**THE PROBLEM**
The lines below starting at the line containing "-- ==== Sys2Proof/Machine/Axis.lean" and ending at the line containing "### States -/" are to be repeated exactly, with both ends kept and nothing else added.

**SUPPLIED MATERIAL**
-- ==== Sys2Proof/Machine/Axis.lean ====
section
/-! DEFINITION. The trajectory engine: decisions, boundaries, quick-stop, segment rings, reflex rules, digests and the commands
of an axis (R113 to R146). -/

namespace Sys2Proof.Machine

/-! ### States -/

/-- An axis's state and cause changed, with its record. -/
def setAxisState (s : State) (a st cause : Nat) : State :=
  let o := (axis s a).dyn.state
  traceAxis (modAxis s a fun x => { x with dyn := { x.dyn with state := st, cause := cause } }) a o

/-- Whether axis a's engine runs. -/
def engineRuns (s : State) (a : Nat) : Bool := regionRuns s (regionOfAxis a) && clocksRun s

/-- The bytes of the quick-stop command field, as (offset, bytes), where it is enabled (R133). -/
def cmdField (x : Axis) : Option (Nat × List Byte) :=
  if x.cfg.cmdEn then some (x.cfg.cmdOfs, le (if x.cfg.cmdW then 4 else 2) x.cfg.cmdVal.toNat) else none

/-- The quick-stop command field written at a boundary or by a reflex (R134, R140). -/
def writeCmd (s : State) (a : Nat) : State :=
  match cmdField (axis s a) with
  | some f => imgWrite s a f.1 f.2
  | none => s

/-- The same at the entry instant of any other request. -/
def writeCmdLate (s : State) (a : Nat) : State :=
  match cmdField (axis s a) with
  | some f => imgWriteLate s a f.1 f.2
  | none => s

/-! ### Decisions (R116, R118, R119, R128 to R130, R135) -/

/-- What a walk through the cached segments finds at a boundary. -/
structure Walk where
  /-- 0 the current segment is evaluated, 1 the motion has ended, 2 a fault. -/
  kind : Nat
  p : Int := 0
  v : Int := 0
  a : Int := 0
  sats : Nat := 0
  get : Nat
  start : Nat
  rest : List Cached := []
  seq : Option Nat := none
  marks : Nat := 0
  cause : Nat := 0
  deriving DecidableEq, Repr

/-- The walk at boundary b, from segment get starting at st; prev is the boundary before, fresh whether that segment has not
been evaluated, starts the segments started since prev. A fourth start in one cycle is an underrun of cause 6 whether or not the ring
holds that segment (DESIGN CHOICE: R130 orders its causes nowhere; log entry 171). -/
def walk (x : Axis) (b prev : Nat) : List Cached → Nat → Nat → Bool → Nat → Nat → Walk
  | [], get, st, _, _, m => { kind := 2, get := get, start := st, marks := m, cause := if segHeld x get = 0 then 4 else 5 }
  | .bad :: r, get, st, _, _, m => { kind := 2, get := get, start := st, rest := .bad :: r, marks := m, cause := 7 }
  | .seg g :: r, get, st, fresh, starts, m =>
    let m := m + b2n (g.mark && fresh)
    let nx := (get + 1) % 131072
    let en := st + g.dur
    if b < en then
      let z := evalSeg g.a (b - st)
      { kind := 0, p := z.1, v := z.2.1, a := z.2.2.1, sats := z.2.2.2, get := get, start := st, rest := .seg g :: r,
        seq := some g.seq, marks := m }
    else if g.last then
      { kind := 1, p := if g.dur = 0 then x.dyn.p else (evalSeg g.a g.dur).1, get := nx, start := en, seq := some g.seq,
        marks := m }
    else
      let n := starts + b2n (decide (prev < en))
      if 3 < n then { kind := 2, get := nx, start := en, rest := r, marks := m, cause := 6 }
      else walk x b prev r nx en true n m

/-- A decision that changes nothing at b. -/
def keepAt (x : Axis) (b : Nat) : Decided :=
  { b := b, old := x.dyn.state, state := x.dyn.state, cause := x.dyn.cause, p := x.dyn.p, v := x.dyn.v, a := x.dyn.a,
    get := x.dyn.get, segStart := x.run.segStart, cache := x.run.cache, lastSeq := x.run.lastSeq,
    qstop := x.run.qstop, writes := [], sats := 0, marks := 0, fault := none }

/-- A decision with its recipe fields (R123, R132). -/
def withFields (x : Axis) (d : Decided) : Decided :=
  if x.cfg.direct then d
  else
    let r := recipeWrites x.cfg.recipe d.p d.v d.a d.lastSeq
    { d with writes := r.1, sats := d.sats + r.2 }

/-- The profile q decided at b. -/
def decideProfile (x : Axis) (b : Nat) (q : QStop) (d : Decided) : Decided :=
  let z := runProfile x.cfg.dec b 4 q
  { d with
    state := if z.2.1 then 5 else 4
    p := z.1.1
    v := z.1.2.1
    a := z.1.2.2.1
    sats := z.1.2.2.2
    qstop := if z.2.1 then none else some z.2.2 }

...

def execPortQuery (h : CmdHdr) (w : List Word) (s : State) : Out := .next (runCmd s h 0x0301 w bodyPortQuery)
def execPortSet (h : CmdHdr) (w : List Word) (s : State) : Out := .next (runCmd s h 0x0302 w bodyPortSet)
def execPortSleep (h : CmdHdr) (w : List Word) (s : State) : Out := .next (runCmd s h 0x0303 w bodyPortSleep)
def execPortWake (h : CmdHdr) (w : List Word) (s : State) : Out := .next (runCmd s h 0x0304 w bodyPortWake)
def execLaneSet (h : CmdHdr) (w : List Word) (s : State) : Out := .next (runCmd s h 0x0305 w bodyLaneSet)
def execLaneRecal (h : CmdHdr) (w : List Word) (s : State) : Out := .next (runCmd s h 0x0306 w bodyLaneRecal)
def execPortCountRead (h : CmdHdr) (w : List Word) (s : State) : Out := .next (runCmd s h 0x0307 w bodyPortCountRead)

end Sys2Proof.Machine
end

**RESPONSE AREA**
-- ==== Sys2Proof/Machine/Axis.lean ====
section
/-! DEFINITION. The trajectory engine: decisions, boundaries, quick-stop, segment rings, reflex rules, digests and the commands
of an axis (R113 to R146). -/

namespace Sys2Proof.Machine

/-! ### States -/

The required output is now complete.